A moment later, however, he suddenly began to look around him quickly and anxiously; this first vision might be the harbinger and predecessor of a second vision. That must be certain. Had he really forgotten about a possible encounter when they set off for the park? To be sure, when he entered the park he seemed to be quite unaware that he was going there - such was his state of mind. If he had been able to be more attentive, he would have noticed a quarter of an hour earlier that Aglaya was also looking around her, apparently in some unease, from time to time, as though she were searching for something. Now that his own unease had become very noticeable, Aglaya’s agitation and anxiety had increased, and as soon as he looked back, she too looked round. The resolution of their anxious feelings soon ensued.
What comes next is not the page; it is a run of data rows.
/-- Does a matrix op load its own later tiles (06 R175)? -/
def loadsTiles (w : OpWord) : Bool := (matFields w).loadb && (matFields w).stat != 2

/-- The gangs an op runs on; 15 stands for no gang. -/
def opGangs (w w2 : OpWord) : List Nat :=
  match opcAt w with
  | 1 | 2 | 4 | 5 | 7 => [fld w 23 20]
  | 3 => [fld w 23 20, fld w2 39 36, fld w2 23 20].filter (· != 15)
  | 16 => if fld w 23 20 = 15 then [] else [fld w 23 20]
  | _ => []

/-- The moulds of an op's gangs. -/
def opMoulds (w w2 : OpWord) : List Nat := (opGangs w w2).flatMap gangUnits

/-- The units an op engages (06 R193, 07 R208): bits of R167, and 16 + m for the load path of mould m. -/
def opUnits (w w2 : OpWord) : List Nat :=
  match opcAt w with
  | 1 | 2 => opMoulds w w2 ++ (if loadsTiles w then (opMoulds w w2).map (· + 16) else [])
  | 3 =>
    opMoulds w w2 ++ (if (matFields w).loadb then ((gangUnits (fld w 23 20)) ++ (if fld w2 39 36 = 15 then [] else gangUnits (fld w2 39 36))).map (· + 16) else []) ++
      (if fld w2 25 25 = 1 then (gangUnits (fld w2 23 20)).map (· + 16) else []) ++ [7]
  | 4 => (opMoulds w w2).map (· + 16)
  | 6 => [4]
  | 7 => opMoulds w w2
  | 8 => [7]
  | 9 | 10 => [6]
  | 11 => [5]
  | 12 => [9]
  | 13 => [8]
  | 16 => if fld w 23 20 = 15 then [4] else opMoulds w w2
  | _ => []

/-- The bits of AFTER that wait for an op: its units, the moulds of a `flip`, and bit 10 for a narrow access (06 R167, R193). R193 names bit 10 for an op that engages no unit;
the model lets it wait for the narrow access of every op (DESIGN CHOICE, log 100). -/
def opAfter (w w2 : OpWord) : List Nat :=
  ((opUnits w w2).map fun u => if 16 ≤ u then u - 16 else u) ++ (if opcAt w = 5 then opMoulds w w2 else []) ++
    (if slotNarrow (slotFields w) then [10] else [])

/-- The AFTER condition (06 R165). -/
def afterFree (x : Room) (w : OpWord) : Bool :=
  let m := fld w 19 8
  (x.inflight.all fun f => f.after.all fun b => !m.testBit b) && (!m.testBit 10 || x.narrow.isEmpty)

/-- The registers that an op's fields name. -/
def opRegs (w w2 : OpWord) : List Nat :=
  match opcAt w with
  | 1 | 2 => [fld w 137 134, fld w 177 174]
  | 3 => [fld w 137 134, fld w 177 174, fld w2 67 64, fld w2 147 144, fld w2 187 184]
  | 4 => [fld w 35 32]
  | 6 => [fld w 134 131, fld w 174 171]
  | 7 => [fld w 59 56, fld w 63 60, fld w 67 64, fld w 71 68, fld w 126 123]
  | 8 => [fld w 87 84, fld w 127 124]
  | 9 | 10 => [fld w 119 116, fld w 159 156]
  | 11 => [fld w 31 28, fld w 71 68]
  | 12 => [fld w 39 36]
  | 13 => [fld w 51 48]
  | 17 => [fld w 23 20, fld w 35 32]
  | _ => []

/-- The registers that a scalar slot reads or writes (06 R170). -/
def slotRegs (f : SlotF) : List Nat :=
  match f.sopc with
  | 0 => []
  | 2 | 3 | 9 => [f.d, f.a, f.imm % 16]
  | 8 => [f.d]
  | _ => [f.d, f.a]

/-- No register that the op or its slot names awaits a narrow load (06 R171). A load to g0, which discards what arrives, holds no later op that names g0 (DESIGN CHOICE,
log 86). -/
def regsFree (x : Room) (w w2 : OpWord) : Bool :=
  let rs := opRegs w w2 ++ slotRegs (slotFields w)
  x.narrow.all fun a => !a.load || a.reg == 0 || !rs.contains a.reg

/-- Does an op queue behind the running op of its gang (06 R194)? -/
def queues (opc : Nat) : Bool := opc == 1 || opc == 2 || opc == 3 || opc == 7 || opc == 16

/-- An issued op has work that has not entered its units (06 R193). -/
def opEngaged (f : InFlight) : Bool := decide (f.pos < f.total)

/-- The units of stage B of a pair and the press, with gang B's load paths where the op loads its tiles (07 R208). -/
def stageB (w2 : OpWord) : List Nat :=
  gangUnits (fld w2 23 20) ++ (if fld w2 25 25 = 1 then (gangUnits (fld w2 23 20)).map (· + 16) else []) ++ [7]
From the same side exit from the park, near which the prince and the whole Yepanchin company were sitting, a crowd of at least ten people suddenly appeared. At the head of the crowd were three women; two of them were wonderfully pretty, and there was nothing strange in the
fact that so many admirers were moving in their train. But about both admirers and women there was something peculiar, something not quite like the rest of the public that had gathered to hear the band. Almost everyone noticed them at once, but for the most part tried to pretend they did not see them at all, and only a few of the young people smiled at them as they spoke to one another in low voices. Not to see them at all was impossible: they were openly displaying themselves, talking loudly, laughing. One might have supposed that among them were many who were intoxicated, though some of them seemed to be dressed in smart and elegant costumes; but there were also people who looked very strange indeed, in strange clothes, with strangely excited faces; among them were several military men; there were some who were not young at all; there were those who were comfortably dressed, in wide and elegantly cut clothes, with rings and cuff-links, in magnificent coal-black wigs and side-whiskers and with particularly noble, though somewhat fastidious, expressions on their faces, but who are avoided like the plague in society. Among our suburban gatherings, of course, there are those people who are distinguished by their extraordinary propriety and who have a particularly good reputation; but even the most cautious man cannot constantly protect himself against a brick falling from the house next door. That brick was now preparing to fall on the decorous audience that had gathered to hear the band.